Scan the data below for lines holding the word "mailbox", and copy each line found.

— MATERIALS PROVIDED —
________________________

structure HostIf where
  /-- HIF_CFG.BAR4_EN: 1 bit; 13; reset 0. -/
  bar4En : Bool
  /-- BAR4 as the latest fundamental reset sampled it: 1 bit; 13; reset 0. -/
  bar4On : Bool
  /-- HIF_WIN.BASE: 3 bits; 13; reset 0. -/
  winBase : BitVec 3
  /-- HIF_ERR_CAPT.CAUSE: 4 bits; 13; reset 0. -/
  errCause : BitVec 4
  /-- HIF_ERR_CAPT.QP: 5 bits; 13; reset 0. -/
  errQp : BitVec 5
  /-- HIF_ERR_CAPT.VALID: 1 bit W1C; 13; reset 0. -/
  errValid : Bool
  /-- HIF_INPUT_COUNT: 32 bits saturating; 13; reset 0. -/
  inputCount : Word
  /-- HIF_DROP_COUNT: 32 bits saturating; 13; reset 0. -/
  dropCount : Word
  /-- The 32 queue pairs; 13. -/
  qps : Vector QueuePair 32
  /-- MSI-X table: 33 vectors of address 64, data 32, mask 1 (reset 1) and pending 1; 13; reset masked. -/
  msix : Vector MsixEntry 33
  /-- Input mailbox: at most 16 lines, oldest first; 13; reset empty. -/
  mailbox : List MailLine
  /-- Host write path: at most 16 lines, oldest first; 13; reset empty. -/
  writes : List HostWrite
  /-- Completion buffer: at most 64 entries, oldest first; 13; reset empty. -/
  cbuf : List Completion
  /-- Outstanding DMA reads; 13 R368; reset none. -/
  reads : List DmaRead
  /-- The PCIe link is up: 1 bit; 13; reset 0 (DESIGN CHOICE, entry 4). -/
  linkUp : Bool
  /-- Source 35 was raised in this link-down: 1 bit; 13 R371; reset 0. -/
  downRaised : Bool
  /-- The function is in D3hot: 1 bit; 13; reset 0. -/
  d3 : Bool
  /-- PCI Express configuration; 13 R342 R346. -/
  pcie : PcieFn
  /-- The queue pair whose turn is next in the round robin: 5 bits; 13 R354; reset 0 (DESIGN CHOICE, entry 109). -/
  turn : QpId
  /-- Core cycle count in which an entry last started; 13 R354; reset none. -/
  startAt : Option Nat
  deriving DecidableEq, Repr

def QueuePair.reset : QueuePair :=
  { sqBase := 0, cqBase := 0, enable := false, pushEn := false, sqLog2 := 4, cqLog2 := 4, irqEn := false,
    irqThresh := 1, irqTimer := 0, sqHead := 0, sqTail := 0, cqHead := 0, cqTail := 0, phase := true, state := 0,
    next := 0, entries := [], irqCount := 0, irqSince := none }

def HostIf.reset : HostIf :=
  { bar4En := false, bar4On := false, winBase := 0, errCause := 0, errQp := 0, errValid := false, inputCount := 0,
    dropCount := 0, qps := Vector.replicate 32 QueuePair.reset, msix := Vector.replicate 33 ⟨0, 0, true, false⟩,
    mailbox := [], writes := [], cbuf := [], reads := [], linkUp := false, downRaised := false, d3 := false,
    pcie := PcieFn.reset, turn := 0, startAt := none }

/-! Chip power (16). -/

/-- Supply monitor thresholds of one rail, in steps of 0.25% (16 Table 16-9). -/
structure MonThr where
  warn : BitVec 8
  reset : BitVec 8
  hyst : BitVec 8
  deriving DecidableEq, Repr

/-- The steeping group (16 Table 16-9). -/
structure SteepCfg where
  /-- PWR_STEEP_CTL.DIDT_LIMIT. -/
  didt : BitVec 8
  /-- The 16 weights D. -/
  weights : Vector (BitVec 10) 16
  deriving DecidableEq, Repr

/-- The steeping governor of one quadrant (16 section 7). -/
structure Governor where
  /-- PWR_STEEP_BALq: 64 bits saturating; 16 Table 16-9; reset 0. -/
  bal : Dword
  /-- Latched bits [63:32] of PWR_STEEP_BALq; 16 Table 16-9; reset 0. -/
  balHi : Word
  /-- PWR_STEEP_VIOLq: 32 bits saturating; 16 Table 16-9; reset 0. -/
  viol : Word
  /-- Totals of the last cycles, latest first, at most 64; 16 R438; reset none. -/
  hist : List Nat
  /-- Program activity of the present cycle; 16 R438; reset 0. -/
  activity : Nat
  /-- Ceiling in force, when a forecast has set it; otherwise 0 out of run state and M_q in it; 16 R440 R441; reset none. -/
  ceiling : Option Nat
  /-- Pending forecast; 06 R179 R180, 16 R440; reset none. -/
  forecast : Option Forecast
  deriving DecidableEq, Repr

/-- A power transition of one domain: 1 when powering on, with its end (16 R418). -/
structure DomTrans where
  on : Bool
  until_ : Nat
  deriving DecidableEq, Repr

structure Power where
  /-- PWR_DOM_REQ: Q 4 bits, SRCH, FABA, FABB: 7 bits RWL; 16 Table 16-9; reset 0x60. -/
  req : BitVec 7
  /-- PWR_DOM_STATUS.ON: 12 bits; 16 Table 16-9; reset 0x0783. -/
  on : BitVec 12
  /-- Domains that are powered and held in reset (bits as ON): 12 bits; 16 R430 R435; reset 0. -/
  held : BitVec 12
  /-- PWR_DOM_STATUS.STATE: LOW-IDLE 1 bit; 16 Table 16-9; reset 0 ACTIVE. -/
  lowIdle : Bool
  /-- RETENTION-ONLY: only AON and RET are powered: 1 bit; 16; reset 0. -/
  retention : Bool
  /-- Transitions of the twelve domains; 16 R418; reset none. -/
  trans : Vector (Option DomTrans) 12
  /-- PWR_STATE_CTL.LOW_IDLE: 1 bit; 16 R420 Table 16-9; reset 0. -/
  lowIdleReq : Bool
  /-- PWR_OP_CTL.POINT: 2 bits RWL; 16 Table 16-9; reset 2. -/
  opReq : BitVec 2
  /-- PWR_OP_AT: 64 bits RWL; 16 Table 16-9; reset 0. -/
  opAt : Dword
  /-- PWR_OP_STATUS.POINT: 2 bits; 16 Table 16-9; reset 2. -/
  point : BitVec 2
  /-- PWR_OP_STATUS.BUSY: 1 bit; 16 Table 16-9; reset 0. -/
  busy : Bool
  /-- PWR_OP_STATUS.PENDING: 1 bit; 16 Table 16-9; reset 0. -/
  opPending : Bool
  /-- PWR_OP_STATUS.DEFERRED: 1 bit; 16 Table 16-9; reset 0. -/
  deferred : Bool
  /-- PWR_OP_STATUS.FAIL: 1 bit; 16 Table 16-9; reset 0. -/
  opFail : Bool
  /-- Point and count captured by GO; 16 R426; reset none. -/
  opGoal : Option (BitVec 2 × Dword)
  /-- Wall-clock start of the latest transition; 16 R426 R428; reset none. -/
  opStart : Option Nat
  /-- PWR_MONk_THR shadow copies: 4 x 24 bits; 16 Table 16-6; reset Table 16-6. -/
  monShadow : Vector MonThr 4
  /-- Thresholds in force; 16 R433; reset Table 16-6. -/
  mon : Vector MonThr 4
  /-- PWR_COMMIT.MON pending: 1 bit SC; 16, 03 R87; reset 0. -/
  monPending : Bool
  /-- PWR_MON_STATUS.BELOW_WARN: 4 bits; 16 Table 16-9; reset 0. -/
  belowWarn : BitVec 4
  /-- PWR_MON_STATUS.RESET_RAIL: 2 bits; 16 Table 16-9; reset 0. -/
  resetRail : BitVec 2
  /-- PWR_MON_STATUS.RET_LOST: 1 bit W1C; 16 R424; reset 1. -/
  retLost : Bool
  /-- Rails below their reset threshold, by R435: 4 bits; 16 R435; reset 0. -/
  railReset : BitVec 4
  /-- PWR_THERM_CTL.WARN: 8 bits; 16 Table 16-9; reset 95. -/
  thermWarn : BitVec 8
  /-- PWR_THERM_STATUS.MAX: 9 bits; 16 Table 16-9; reset 0. -/
  thermMax : BitVec 9
  /-- PWR_THERM_STATUS.SENSOR: 4 bits; 16 Table 16-9; reset 0. -/
  thermSensor : BitVec 4
  /-- PWR_THERM_STATUS.TRIPPED: 1 bit W1C; 16 R437; reset 0. -/
  tripped : Bool
  /-- The hottest reading is 110 °C or more: 1 bit; 16 R437; reset 0. -/
  hot : Bool
  /-- A trip refuses power-on requests until every sensor reads below WARN: 1 bit; 16 R437; reset 0. -/
  tripHold : Bool
  /-- The steeping group's shadow copy; 16 Table 16-9; reset DIDT_LIMIT 1, D g = 4(g + 1). -/
  steepShadow : SteepCfg
  /-- The steeping group in force; 16 Table 16-9; reset as its shadow. -/
  steep : SteepCfg
  /-- PWR_COMMIT.STEEP pending: 1 bit SC; 16, 03 R87; reset 0. -/
  steepPending : Bool
  /-- The governors of Q0-Q3; 16 section 7. -/
  gov : Vector Governor 4
  /-- The management clock runs in LOW-IDLE for an access: 1 bit, and its last access; 20; reset none. -/
  wokenAt : Option Nat
  deriving DecidableEq, Repr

________________________

— WRITTEN SOLUTION —
  /-- Input mailbox: at most 16 lines, oldest first; 13; reset empty. -/
  mailbox : List MailLine
    mailbox := [], writes := [], cbuf := [], reads := [], linkUp := false, downRaised := false, d3 := false,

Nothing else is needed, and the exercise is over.